**Problem to solve**
Would you print the full listing word for word?
+===+
/-- R206. The value of a register-to-register instruction of the helper, by major and m; `d` is the destination's old
value. -/
def helperAlu (major m : Nat) (a b d : Word) : Option Word :=
  match major, m with
  | 0, 0 => some (a + b)
  | 0, 1 => some (a - b)
  | 0, 2 => some (a &&& b)
  | 0, 3 => some (a ||| b)
  | 0, 4 => some (a ^^^ b)
  | 0, 5 => some (a &&& ~~~b)
  | 0, 6 => some (a ||| ~~~b)
  | 0, 7 => some (a <<< (b.toNat % 64))
  | 0, 8 => some (a >>> (b.toNat % 64))
  | 0, 9 => some (a.sshiftRight (b.toNat % 64))
  | 0, 11 => some (if a.sle b then a else b)
  | 0, 12 => some (if a.sle b then b else a)
  | 0, 13 => some (if a.ule b then a else b)
  | 0, 14 => some (if a.ule b then b else a)
  | 0, 15 => some (if d ≠ 0 then a else b)
  | 1, 0 => some (a * b)
  | 2, h => some (a + (b <<< h))
  | _, _ => none

/-- R206. The value of an instruction with an immediate: ADDI, ANDI, ORI, XORI, SHLI, SHRI, SARI, MULI. -/
def helperImm (major : Nat) (w : BitVec 32) (a : Word) : Option Word :=
  let i := (w.extractLsb' 21 11).signExtend 64
  let n := (w.extractLsb' 21 6).toNat
  match major with
  | 7 => some (a + i)
  | 8 => some (a &&& i)
  | 9 => some (a ||| i)
  | 10 => some (a ^^^ i)
  | 11 => match (w.extractLsb' 27 5).toNat with
    | 0 => some (a <<< n)
    | 1 => some (a >>> n)
    | 2 => some (a.sshiftRight n)
    | _ => none
  | 14 => some (a * i)
  | _ => none

/-- R206. The physical address of a helper's access, in the self window and aligned. -/
def helperPa (s : State) (c : CoreId) (ea : Word) (n : Nat) : Option Nat :=
  if ea.toNat < selfBase ∨ 2 ^ 57 ≤ ea.toNat ∨ ea.toNat % n ≠ 0 then none else selfPa s c (ea.toNat - selfBase) n

/-- R128. A helper's access that meets a unit under copy is counted. -/
def helperMeets (s : State) (pa n : Nat) : State :=
  match homeOf s pa with
  | some h => if copying s h pa n then count s h.die 70 else s
  | none => s

/-- R206. One slot of inline code: the state and registers after it, or none where it stops the sequence. -/
def helperSlot (s : State) (c : CoreId) (h : Helper) (w : BitVec 32) : Option (State × Helper) :=
  let major := (w.extractLsb' 1 6).toNat
  let d := (w.extractLsb' 7 7).toNat
  let a := (w.extractLsb' 14 7).toNat
  let b := (w.extractLsb' 21 7).toNat
  let m := (w.extractLsb' 28 4).toNat
  let ok (ns : List Nat) : Bool := ns.all fun n => decide (n < 16)
  if !w.getLsbD 0 then none
  else if major ≤ 2 then
    if !ok [a, b, d] then none else (helperAlu major m (h.g a) (h.g b) (h.g d)).map fun v => (s, h.put d v)
  else if major = 16 then
    if !ok [d] then none else some (s, h.put d ((w.extractLsb' 14 18).signExtend 64))
  else if major = 20 ∨ major = 22 then
    let code := (w.extractLsb' 21 3).toNat
    let n := widthOf code
    let ea := h.g a + scaled (w.extractLsb' 24 8) (w.extractLsb' 21 3)
    if !ok [a, d] || !(if major = 20 then okLoadWidth code else okStoreWidth code) then none
    else (helperPa s c ea n).bind fun pa =>
      let s := helperMeets s pa n
      if major = 20 then
        let s := noteRead s pa n
        if poisoned s pa n then none else some (s, h.put d (extendBy code (leNat (readBytes s pa n))))
      else if partialPoison s pa n n then none
      else some (performWrite s pa (leBytes n (h.g d).toNat) false, h)
  else if 28 ≤ major ∧ major ≤ 30 then
    if !ok [a, b, d] || decide (m = 8 ∨ 9 < m) then none
    else (helperPa s c (h.g a) 8).bind fun pa =>
      let s := noteRead (helperMeets s pa 8) pa 8
      if poisoned s pa 8 then none
      else
        let (s, old) := atomicAt s pa m (h.g b) (h.g d)
        some (s, h.put d old)
  else if !ok [a, d] then none
  else (helperImm major w (h.g a)).map fun v => (s, h.put d v)

/-- R206. The slots in order: up to a slot of zeros or the sixth; a slot that is not allowed stops them and is counted. -/
def helperRun (s : State) (c : CoreId) (h : Helper) : List (BitVec 32) → State
  | [] => s
  | w :: r =>
    if w = 0 then s
    else match helperSlot s c h w with
    | some (s, h) => helperRun s c h r
    | none => count s c.die 77

/-- R206. The helper runs the message at the head of the endpoint's buffer; then it is consumed and credited as if by
RECV, and the next one is looked at. A message that the endpoint cannot yet receive, standing at a state that sends,
waits; one whose accesses meet a unit under copy runs behind that copy (R128). -/
def execInlineCodeRun (core : CoreId) (ep : Nat) (s : State) : Out :=
  .next (if !msgReady s core ep || !recvKind (recKind (epRec s core ep)) then s
    else
      let m := nextMsg s core ep
      let k := m.mtype.toNat - 0xF0
      let regs : Helper := (List.range 16).map fun i =>
        if 1 ≤ i ∧ i ≤ k then BitVec.ofNat 64 (fieldAt m.payload (24 + 8 * (i - 1)) 8) else 0
      let slots := (List.range 6).map fun i => BitVec.ofNat 32 (fieldAt m.payload (4 * i) 4)
      let run := helperRun s core regs slots
      let delayed (s : State) : Word := s.dieRegs.get (core.die, 0x20000 + 8 * 70) 0
      if delayed run ≠ delayed s then
        (count s core.die 70).at (copyEnd s core.creel + 1) (.event (.inlineCodeRun core ep))
      else
      let s := consume run core ep m
      if msgReady s core ep then now s (.handlerStart core ep) else s)

end Sys2Proof.Machine
end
+===+
**Solution below**
/-- R206. The value of a register-to-register instruction of the helper, by major and m; `d` is the destination's old
value. -/
def helperAlu (major m : Nat) (a b d : Word) : Option Word :=
  match major, m with
  | 0, 0 => some (a + b)
  | 0, 1 => some (a - b)
  | 0, 2 => some (a &&& b)
  | 0, 3 => some (a ||| b)
  | 0, 4 => some (a ^^^ b)
  | 0, 5 => some (a &&& ~~~b)
  | 0, 6 => some (a ||| ~~~b)
  | 0, 7 => some (a <<< (b.toNat % 64))
  | 0, 8 => some (a >>> (b.toNat % 64))
  | 0, 9 => some (a.sshiftRight (b.toNat % 64))
  | 0, 11 => some (if a.sle b then a else b)
  | 0, 12 => some (if a.sle b then b else a)
  | 0, 13 => some (if a.ule b then a else b)
  | 0, 14 => some (if a.ule b then b else a)
  | 0, 15 => some (if d ≠ 0 then a else b)
  | 1, 0 => some (a * b)
  | 2, h => some (a + (b <<< h))
  | _, _ => none

/-- R206. The value of an instruction with an immediate: ADDI, ANDI, ORI, XORI, SHLI, SHRI, SARI, MULI. -/
def helperImm (major : Nat) (w : BitVec 32) (a : Word) : Option Word :=
  let i := (w.extractLsb' 21 11).signExtend 64
  let n := (w.extractLsb' 21 6).toNat
  match major with
  | 7 => some (a + i)
  | 8 => some (a &&& i)
  | 9 => some (a ||| i)
  | 10 => some (a ^^^ i)
  | 11 => match (w.extractLsb' 27 5).toNat with
    | 0 => some (a <<< n)
    | 1 => some (a >>> n)
    | 2 => some (a.sshiftRight n)
    | _ => none
  | 14 => some (a * i)
  | _ => none

/-- R206. The physical address of a helper's access, in the self window and aligned. -/
def helperPa (s : State) (c : CoreId) (ea : Word) (n : Nat) : Option Nat :=
  if ea.toNat < selfBase ∨ 2 ^ 57 ≤ ea.toNat ∨ ea.toNat % n ≠ 0 then none else selfPa s c (ea.toNat - selfBase) n

/-- R128. A helper's access that meets a unit under copy is counted. -/
def helperMeets (s : State) (pa n : Nat) : State :=
  match homeOf s pa with
  | some h => if copying s h pa n then count s h.die 70 else s
  | none => s

/-- R206. One slot of inline code: the state and registers after it, or none where it stops the sequence. -/
def helperSlot (s : State) (c : CoreId) (h : Helper) (w : BitVec 32) : Option (State × Helper) :=
  let major := (w.extractLsb' 1 6).toNat
  let d := (w.extractLsb' 7 7).toNat
  let a := (w.extractLsb' 14 7).toNat
  let b := (w.extractLsb' 21 7).toNat
  let m := (w.extractLsb' 28 4).toNat
  let ok (ns : List Nat) : Bool := ns.all fun n => decide (n < 16)
  if !w.getLsbD 0 then none
  else if major ≤ 2 then
    if !ok [a, b, d] then none else (helperAlu major m (h.g a) (h.g b) (h.g d)).map fun v => (s, h.put d v)
  else if major = 16 then
    if !ok [d] then none else some (s, h.put d ((w.extractLsb' 14 18).signExtend 64))
  else if major = 20 ∨ major = 22 then
    let code := (w.extractLsb' 21 3).toNat
    let n := widthOf code
    let ea := h.g a + scaled (w.extractLsb' 24 8) (w.extractLsb' 21 3)
    if !ok [a, d] || !(if major = 20 then okLoadWidth code else okStoreWidth code) then none
    else (helperPa s c ea n).bind fun pa =>
      let s := helperMeets s pa n
      if major = 20 then
        let s := noteRead s pa n
        if poisoned s pa n then none else some (s, h.put d (extendBy code (leNat (readBytes s pa n))))
      else if partialPoison s pa n n then none
      else some (performWrite s pa (leBytes n (h.g d).toNat) false, h)
  else if 28 ≤ major ∧ major ≤ 30 then
    if !ok [a, b, d] || decide (m = 8 ∨ 9 < m) then none
    else (helperPa s c (h.g a) 8).bind fun pa =>
      let s := noteRead (helperMeets s pa 8) pa 8
      if poisoned s pa 8 then none
      else
        let (s, old) := atomicAt s pa m (h.g b) (h.g d)
        some (s, h.put d old)
  else if !ok [a, d] then none
  else (helperImm major w (h.g a)).map fun v => (s, h.put d v)

/-- R206. The slots in order: up to a slot of zeros or the sixth; a slot that is not allowed stops them and is counted. -/
def helperRun (s : State) (c : CoreId) (h : Helper) : List (BitVec 32) → State
  | [] => s
  | w :: r =>
    if w = 0 then s
    else match helperSlot s c h w with
    | some (s, h) => helperRun s c h r
    | none => count s c.die 77

/-- R206. The helper runs the message at the head of the endpoint's buffer; then it is consumed and credited as if by
RECV, and the next one is looked at. A message that the endpoint cannot yet receive, standing at a state that sends,
waits; one whose accesses meet a unit under copy runs behind that copy (R128). -/
def execInlineCodeRun (core : CoreId) (ep : Nat) (s : State) : Out :=
  .next (if !msgReady s core ep || !recvKind (recKind (epRec s core ep)) then s
    else
      let m := nextMsg s core ep
      let k := m.mtype.toNat - 0xF0
      let regs : Helper := (List.range 16).map fun i =>
        if 1 ≤ i ∧ i ≤ k then BitVec.ofNat 64 (fieldAt m.payload (24 + 8 * (i - 1)) 8) else 0
      let slots := (List.range 6).map fun i => BitVec.ofNat 32 (fieldAt m.payload (4 * i) 4)
      let run := helperRun s core regs slots
      let delayed (s : State) : Word := s.dieRegs.get (core.die, 0x20000 + 8 * 70) 0
      if delayed run ≠ delayed s then
        (count s core.die 70).at (copyEnd s core.creel + 1) (.event (.inlineCodeRun core ep))
      else
      let s := consume run core ep m
      if msgReady s core ep then now s (.handlerStart core ep) else s)

end Sys2Proof.Machine
end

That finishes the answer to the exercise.